Bug #26486 "default NULL" silently inserted with STRICT_ALL_TABLES
Submitted: 20 Feb 2007 3:54 Modified: 5 Mar 2007 20:16
Reporter: Pete Harlan (Candidate Quality Contributor) Email Updates:
Status: Closed Impact on me:
None 
Category:MySQL Server: Documentation Severity:S4 (Feature request)
Version:5.0.36 BK OS:Linux (Debian Linux (etch) x86_64)
Assigned to: Paul DuBois CPU Architecture:Any

[20 Feb 2007 3:54] Pete Harlan
Description:
The documentation says, "A value is missing when a new row to be inserted does not contain a value for a column that has no explicit DEFAULT clause in its definition."

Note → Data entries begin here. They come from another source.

-- ==== Sys2Proof/Machine/Crews.lean ====
section
/-! DEFINITION. Launch records (R323), the crews of the device by their ids, and deterministic mode: the floors of accesses and the
note of one that missed its floor (R338, R339). -/

namespace Sys2Proof.Machine

open Sys2Proof

/-! ### Launch records (R323) -/

/-- A field of a launch record by offset and size in bytes. -/
def LaunchRec.get (l : LaunchRec) (off size : Nat) : Nat := field l.raw.toNat (8 * off) (8 * size)

/-- A bit field of a launch record. -/
def LaunchRec.bits (l : LaunchRec) (off lo w : Nat) : Nat := field l.raw.toNat (8 * off + lo) w

def LaunchRec.det (l : LaunchRec) : Bool := l.bits 0x01 0 1 == 1
def LaunchRec.fuse (l : LaunchRec) : Bool := l.bits 0x01 1 1 == 1
def LaunchRec.l1fuse (l : LaunchRec) : Bool := l.bits 0x01 2 1 == 1
def LaunchRec.energy (l : LaunchRec) : Nat := l.bits 0x01 3 2
def LaunchRec.tmode (l : LaunchRec) : Nat := l.bits 0x01 5 2
def LaunchRec.fven (l : LaunchRec) : Bool := l.bits 0x01 7 1 == 1
def LaunchRec.splen (l : LaunchRec) : Nat := l.get 0x02 2
def LaunchRec.quays (l : LaunchRec) : Nat := l.bits 0x04 0 9
def LaunchRec.ctxs (l : LaunchRec) : Nat := l.bits 0x04 9 3 + 1
def LaunchRec.pj (l : LaunchRec) : Nat := l.bits 0x04 12 4
def LaunchRec.spad (l : LaunchRec) : Nat := l.get 0x06 2
def LaunchRec.banks (l : LaunchRec) : Nat := l.get 0x08 2
def LaunchRec.berths (l : LaunchRec) : Nat := l.get 0x0A 2
def LaunchRec.entry (l : LaunchRec) : Nat := l.get 0x0C 4
def LaunchRec.cb (l : LaunchRec) : Nat := l.get 0x10 8
def LaunchRec.img (l : LaunchRec) : Nat := l.get 0x18 8
def LaunchRec.dcount (l : LaunchRec) : Nat := l.get 0x20 2
def LaunchRec.ncrew (l : LaunchRec) : Nat := l.get 0x22 2
def LaunchRec.rtab (l : LaunchRec) : Nat := l.get 0x24 4
def LaunchRec.seed (l : LaunchRec) : Nat := l.get 0x28 4
def LaunchRec.wdlimit (l : LaunchRec) : Nat := l.get 0x2C 4
def LaunchRec.fvec (l : LaunchRec) : Nat := l.get 0x30 4
def LaunchRec.depctr (l : LaunchRec) : Nat := l.get 0x34 2
def LaunchRec.tcnt (l : LaunchRec) : Nat := l.get 0x36 2
def LaunchRec.cbmp (l : LaunchRec) : Nat := l.get 0x38 8
def LaunchRec.cbit (l : LaunchRec) : Nat := l.get 0x40 4
def LaunchRec.tbit (l : LaunchRec) : Nat := l.get 0x44 4
def LaunchRec.tbmp (l : LaunchRec) : Nat := l.get 0x48 8
def LaunchRec.x (l : LaunchRec) : Vector Word 6 := Vector.ofFn fun i => BitVec.ofNat 64 (l.get (0x50 + 8 * i.val) 8)

/-! ### Crews -/

def State.crew (s : State) (id : Nat) : Option Crew := s.crews.find? fun c => c.id == id

def State.updCrew (s : State) (id : Nat) (f : Crew → Crew) : State :=
  { s with crews := listUpdate (fun c => c.id == id) f s.crews }

/-- The number of strands of a crew that have not ended changes. -/
def State.addLive (s : State) (id : Nat) (n : Nat) : State := s.updCrew id fun c => { c with live := c.live + n }
def State.subLive (s : State) (id : Nat) : State := s.updCrew id fun c => { c with live := c.live - 1 }

/-- Reports a fault to the system context (R13). -/
def State.report (s : State) (code : FaultCode) (q c : Nat) (crew : Option Nat) (va : Word) : State :=
  { s.noteFault crew code.code with sysInbox := s.sysInbox ++ [⟨code.code, q, c, crew, va⟩] }

/-- Whether a crew runs in deterministic mode (R338). -/
def State.isDet (s : State) (crew : Option Nat) : Bool :=
  match crew.bind s.crew with
  | some c => c.lr.det
  | none => false

/-- The floor of accesses at physical addresses, in cycles (R338); 0 for those that leave no quay. -/
def State.floorOf (s : State) : List Nat → Nat
  | [] => 0
  | a :: _ => match s.memType a with
    | .ok .hbm => 1120
    | .ok .peer => 2400
    | .ok .host => 1800
    | .error _ => 0

/-- Whether the data or the acknowledgement of an access has not reached its floor: a crew in deterministic mode has it exactly at
the floor (R338). -/
def State.early (s : State) (crew : Option Nat) (floor sentAt : Nat) : Bool :=
  s.isDet crew && decide (s.quay.cycle.toNat < sentAt + floor)

/-- An access has been answered: one that missed its floor sets LATE (R338, R339; which accesses count is DEDUCED, log 116). -/
def State.noteLate (s : State) (crew : Option Nat) (floor sentAt : Nat) : State :=
  match crew with
  | none => s
  | some n =>
    if floor ≠ 0 && s.isDet crew && decide (sentAt + floor < s.quay.cycle.toNat) then s.updCrew n fun c => { c with late := true }
    else s

end Sys2Proof.Machine
end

That text appears here: <http://dev.mysql.com/doc/refman/5.0/en/server-sql-mode.html>

I found that sentence misleading, because even with STRICT_ALL_TABLES, if a column allows NULL values and no default is given in the create table statement, MySQL treats the column specification as though "default NULL" were explicitly written (and prints it that way in a "show create table", for example.)

How to repeat:
drop table if exists foo;
create table foo (i int, j int not null);
insert into foo (j) values (4);
select * from foo;

-- Shows that (NULL, 4) was inserted into foo

Suggested fix:
Add "non-NULL to the sentence in the documentation so that it reads:

"A value is missing when a new row to be inserted does not contain a value for a non-NULL column that has no explicit DEFAULT clause in its definition."

If you want to add an SQL mode that allows the user to specify that they don't want "default NULL" inserted for them for columns that allow NULL, that would be a bonus.  But I find the current behavior reasonable, just not clearly documented.

Thanks.
[5 Mar 2007 20:16] Paul DuBois
Thank you for your bug report. This issue has been addressed in the documentation. The updated documentation will appear on our website shortly, and will be included in the next release of the relevant products.